Но придёт ли она? Нервы его были напряжены до предела. Придёт, если поверит, что записку писал Нальянов. На миг ему стало холодно и совсем уж неуютно. Унизительно, что и говорить, воспользоваться чужой любовью, да и подло к тому же… Может и правы те, кто именовали его подлецом? Но почему чужая любовь значима, а его — нет?

Дибич задумался. Выходит, он подлинно любит эту медноволосую красавицу? Именно любит? Но что с того? Обладание редко придаёт женщине цену, чаще — обесценивает её. Назавтра, когда голод плоти затихнет, он может просто не узнать её. Его память услужливо напомнила ему былые связи, его любовницы замелькали перед ним одна за другой, но часы неожиданно пробили полночь, и он торопливо поднялся.

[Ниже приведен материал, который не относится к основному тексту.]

-- ==== Sys2Proof/Machine/Core.lean ====
section
/-! DEFINITION. The machine as the host takes it. -/

def Sys2Proof.core : Host.Core :=
  { State := Sys2Proof.Machine.State, Fault := Sys2Proof.Machine.Fault, Refusal := Sys2Proof.Machine.Refusal,
    step := Sys2Proof.Machine.step, reset := Sys2Proof.Machine.State.reset }
end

Дом спал и был погружён в тишину. Где-то тихо пел сверчок, а за окном на слабом ветерке усыпляюще шуршали ветви старой ивы. Окна в генеральском доме уже не горели, фонарь на углу был единственным источником света. Дибич осторожно и зорко вглядывался в ночь, рассчитывая, что заметит Елену на входе. Но не заметил, только услышал, как в ночной тишине скрипнула дверь чёрного хода.

Он торопливо устремился в лестнице, не столько увидел, сколько всем телом ощутил приближение женщины. Её тёмное платье сливалось с ночью, лицо едва проступало во тьме. Она тоже, словно почувствовала его присутствие на ступенях, торопливо бросилась к нему. Обнявшись, они дошли до спальни.

Елена, он слышал это в темноте, отбросила на постель платок. Дибич не стал ждать и молча опрокинул её на кровать, больше всего боясь проронить хоть одно слово, чтобы она не догадалась, что он — вовсе не Нальянов. К его удивлению, а он ждал стыда и сопротивления, это была подлинная ночь страсти, девица любила исступлённо и безумно, всё время упрекала его в том, что он жесток, но была ненасытна и горяча.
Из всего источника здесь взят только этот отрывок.